The problem was that you attempted to modify the list you were referencing within the loop that used the list len(). When you remove the item from the list, then the new len() is calculated on the next loop.
For example, after the first run, when you removed (i) using l.pop(i), that happened successfully but on the next loop the length of the list has changed so all index numbers have been shifted. To a certain point the loop attempts to run over a shorted list throwing the error.
Doing this outside the loop works, however it would be better to build and new list by first declaring and empty list before the loop, and later within the loop append everything you want to keep to the new list.
For those of you who may have come to the same problem.
I am using python 3.3.5. The above solution of using while loop did not work for me. Even if i put print (i) after len(l) it gave me an error. I ran the same code in command line (shell)[ window that pops up when we run a function] it runs without error. What i did was calculated len(l) outside the function in main program and passed the length as a parameter. It worked. Python is weird sometimes.

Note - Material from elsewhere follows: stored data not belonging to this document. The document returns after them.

/-- R85: a window that is selected, by SUBKEY or by a block command, lies inside the key words and the key bytes. -/
def Obligations.SelectedWindowsStayInsideTheKey : Prop :=
  (∀ (c : Config) (o : Word) (wb len : Nat), len ≤ c.keyBytes / wb →
    windowStart c o wb len + len ≤ c.keyBytes / wb ∧ (windowStart c o wb len + len) * wb ≤ c.keyBytes) ∧
  ∀ (c : Config) (o : Word), selectStart c o + c.blockWords ≤ c.keyBytes / c.wBytes ∧
    (selectStart c o + c.blockWords) * c.wBytes ≤ c.keyBytes

/-- R106: XORWIN, CIPHER or CIPHER_REC run twice with the same operand, whatever happens between that leaves KEY, IDXOFF, the lock and
REC alone, restores the record. KEY and IDXOFF are unchanged by the runs. -/
def Obligations.BlockCommandsAreInvolutions : Prop :=
  ∀ (i : Instr) (s : State), i = .xorwin ∨ i = .cipher ∨ i = .cipherRec → s.Inv → s.idle → s.locked = true →
    ∃ t, issueAndComplete i s = .next t ∧ t.keyStore = s.keyStore ∧ t.idxoff = s.idxoff ∧
      issueAndComplete i t = .next { t with recBuf := s.recBuf } ∧
      ∀ u : State, u.idle → u.cfg = s.cfg → u.locked = true → u.keyStore = s.keyStore → u.idxoff = s.idxoff →
        u.arg0 = s.arg0 → u.recBuf = t.recBuf → ∃ v, issueAndComplete i u = .next v ∧ v.recBuf = s.recBuf

/-- R107: CIPHER with index x leaves the payload that XORWIN leaves at ARG0 = IH(x ^ IDXOFF), and HASH of x ^ IDXOFF returns that
ARG0. -/
def Obligations.CipherIsXorwinAtTheHashedOffset : Prop :=
  ∀ s : State, s.Inv → s.idle → s.locked = true →
    ∃ t u w, issueAndComplete .cipher s = .next t ∧
      issueAndComplete .hash { s with arg0 := truncIdx s.cfg s.arg0 ^^^ s.idxoff } = .next w ∧
      issueAndComplete .xorwin { s with arg0 := w.result } = .next u ∧ t.recBuf = u.recBuf

/-- R104: CIPHER_REC gives the payload of CIPHER with ARG0 = le(REC[0 .. IDX_BYTES]). -/
def Obligations.CipherRecIsCipherAtTheRecordIndex : Prop :=
  ∀ s : State, s.idle → s.locked = true →
    ∃ t u, issueAndComplete .cipherRec s = .next t ∧
      issueAndComplete .cipher { s with arg0 := le (s.recBuf.read 0 s.cfg.idxBytes) } = .next u ∧
      t.recBuf = u.recBuf

/-- R110: two transforms of one payload, each any of XORWIN, CIPHER and CIPHER_REC with its own operand, leave P ^ W(s1) ^ W(s2) for the
starts s1 and s2 of their windows, and in the other order the same record; two payloads transformed with the same start differ
after as they did before. -/
def Obligations.SuccessiveTransformsComposeByXor : Prop :=
  (∀ (i j : Instr) (s : State) (o1 o2 : Word) (n1 n2 : Nat), s.Inv → s.idle → s.locked = true →
    blockStart i o1 s = some n1 → blockStart j o2 s = some n2 →
    ∃ t u v w, issueAndComplete i { s with arg0 := o1 } = .next t ∧ issueAndComplete j { t with arg0 := o2 } = .next u ∧
      issueAndComplete j { s with arg0 := o2 } = .next v ∧ issueAndComplete i { v with arg0 := o1 } = .next w ∧
      u.recBuf = w.recBuf ∧
      ∀ k, s.cfg.idxBytes ≤ k → k < s.cfg.recBytes →
        u.recBuf.get k = s.recBuf.get k ^^^ s.keyStore.get (n1 * s.cfg.wBytes + (k - s.cfg.idxBytes)) ^^^
          s.keyStore.get (n2 * s.cfg.wBytes + (k - s.cfg.idxBytes))) ∧
  ∀ (i j : Instr) (s s' : State) (n : Nat), s.Inv → s'.Inv → s.idle → s'.idle → s.locked = true → s'.locked = true →
    s.cfg = s'.cfg → s.keyStore = s'.keyStore → blockStart i s.arg0 s = some n → blockStart j s'.arg0 s' = some n →
    ∃ t t', issueAndComplete i s = .next t ∧ issueAndComplete j s' = .next t' ∧
      ∀ k, s.cfg.idxBytes ≤ k → k < s.cfg.recBytes →
        t.recBuf.get k ^^^ t'.recBuf.get k = s.recBuf.get k ^^^ s'.recBuf.get k

/-- R42, R111: the record after a transform depends on KEY, IDXOFF, the latched index, the record and the configuration, and on nothing
else. -/
def Obligations.TransformsKeepNoHistory : Prop :=
  ∀ (i : Instr) (s t s' : State), i = .xorwin ∨ i = .cipher ∨ i = .cipherRec → s.busy = true → t.busy = true →
    s.cfg = t.cfg → s.keyStore = t.keyStore → s.idxoff = t.idxoff → s.a0L = t.a0L → s.recBuf = t.recBuf →
    exec i s = .next s' → ∃ t', exec i t = .next t' ∧ s'.recBuf = t'.recBuf

/-- R9, R144: elaboration accepts exactly the parameters that meet every constraint of R9, SBOX being a permutation of the bytes. -/
def Obligations.ElaborationAcceptsExactlyLegalParameters : Prop :=
  ∀ p : Params, (∃ c, elaborate p = .ok c ∧ c.toParams = p) ↔
    (p.wBytes = 1 ∨ p.wBytes = 2 ∨ p.wBytes = 4 ∨ p.wBytes = 8) ∧ p.align = p.wBytes ∧
    (1 ≤ p.blockWords ∧ p.blockWords ≤ 65535) ∧ p.blockWords ≤ p.keyBytes / p.wBytes ∧
    p.blockBytes = p.blockWords * p.wBytes ∧ (p.idxBytes = 4 ∨ p.idxBytes = 8) ∧ p.idxBytes % p.wBytes = 0 ∧
    (1 ≤ p.keyBytes ∧ p.keyBytes ≤ 0x100000) ∧ p.idxBytes + p.blockBytes ≤ 0x1000 ∧
    Function.Bijective (substitute p.sbox) ∧ p.usizeBits = 64 ∧ 1 ≤ p.tMod
end

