-- ==== Sys2Proof/Laws/Flags.lean ====
section
/-! SUPPORT. STATUS and PARAM as sums of their fields, and the offsets of the diagnostic registers. -/

namespace Sys2Proof.Machine

/-- Concatenation as a sum (00_scope R12). -/
theorem toNat_append_add {m n : Nat} (x : BitVec m) (y : BitVec n) : (x ++ y).toNat = x.toNat * 2 ^ n + y.toNat := by
  rw [BitVec.toNat_append, ← Nat.shiftLeft_add_eq_or_of_lt y.isLt, Nat.shiftLeft_eq]

/-- STATUS as the sum of its fields (10_state R26 to R30). -/
theorem statusWord_toNat (s : State) :
    (statusWord s).toNat =
      s.busy.toNat + 2 * s.done.toNat + 4 * s.locked.toNat + 8 * s.fault.toNat + 256 * s.errcode.toNat := by
  unfold statusWord
  simp only [toNat_append_add, BitVec.toNat_ofBool, BitVec.toNat_ofNat]
  omega

/-- PARAM as the sum of its fields (10_state R24): none is cut off in a legal configuration. -/
theorem paramWord_toNat (c : Config) :
    (paramWord c).toNat = c.wBytes + 256 * c.idxBytes + 65536 * c.blockWords + 4294967296 * c.keyBytes := by
  have h1 := c.blockWords_bounds
  have h2 := c.keyBytes_bounds
  have h3 := c.wBytes_le
  have h4 := c.idxBytes_le
  unfold paramWord
  simp only [toNat_append_add, BitVec.toNat_ofNat]
  omega

/-- A diagnostic register is one of five (20_memory R56). -/
theorem diagnosticReg_iff (a : Nat) :
    diagnosticReg a = true ↔ a = 0x000 ∨ a = 0x008 ∨ a = 0x018 ∨ a = 0x020 ∨ a = 0x048 := by
  simp [diagnosticReg, or_assoc]

/-- A read-only register is one of four (20_memory R53). -/
theorem readOnlyReg_iff (a : Nat) :
    readOnlyReg a = true ↔ a = 0x000 ∨ a = 0x008 ∨ a = 0x038 ∨ a = 0x048 := by
  simp [readOnlyReg, or_assoc]

/-! ### The flags in STATUS -/

theorem statusWord_busy (s : State) : (statusWord s).getLsbD 0 = s.busy := by
  simp only [statusWord, BitVec.getLsbD_append]; simp

theorem statusWord_done (s : State) : (statusWord s).getLsbD 1 = s.done := by
  simp only [statusWord, BitVec.getLsbD_append]; simp

theorem statusWord_locked (s : State) : (statusWord s).getLsbD 2 = s.locked := by
  simp only [statusWord, BitVec.getLsbD_append]; simp

theorem statusWord_fault (s : State) : (statusWord s).getLsbD 3 = s.fault := by
  simp only [statusWord, BitVec.getLsbD_append]; simp

end Sys2Proof.Machine
end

I think most solutions talk here about List Comprehension, but if you'd like to perform in place deletion and keep the space complexity to O(1); The solution is:
i = 0
for j in range(len(arr)):
if (arr[j] != 0):
arr[i] = arr[j]
i +=1
arr = arr[:i]
x=[]
x = [int(i) for i in input().split()]
i = 0
while i < len(x):
print(x[i])
if(x[i]%5)==0:
del x[i]
else:
i += 1
print(*x)
Code:
while True:
n += 1
try:
DATA[n]['message']['text']
except:
key = DATA[n-1]['message']['text']
break
Console :
Traceback (most recent call last):
File "botnet.py", line 82, in <module>
key =DATA[n-1]['message']['text']
IndexError: list index out of range
I recently had a similar problem and I found that I need to decrease the list index by one.
So instead of:
if l[i]==0:
You can try:
if l[i-1]==0:
Because the list indices start at 0 and your range will go just one above that.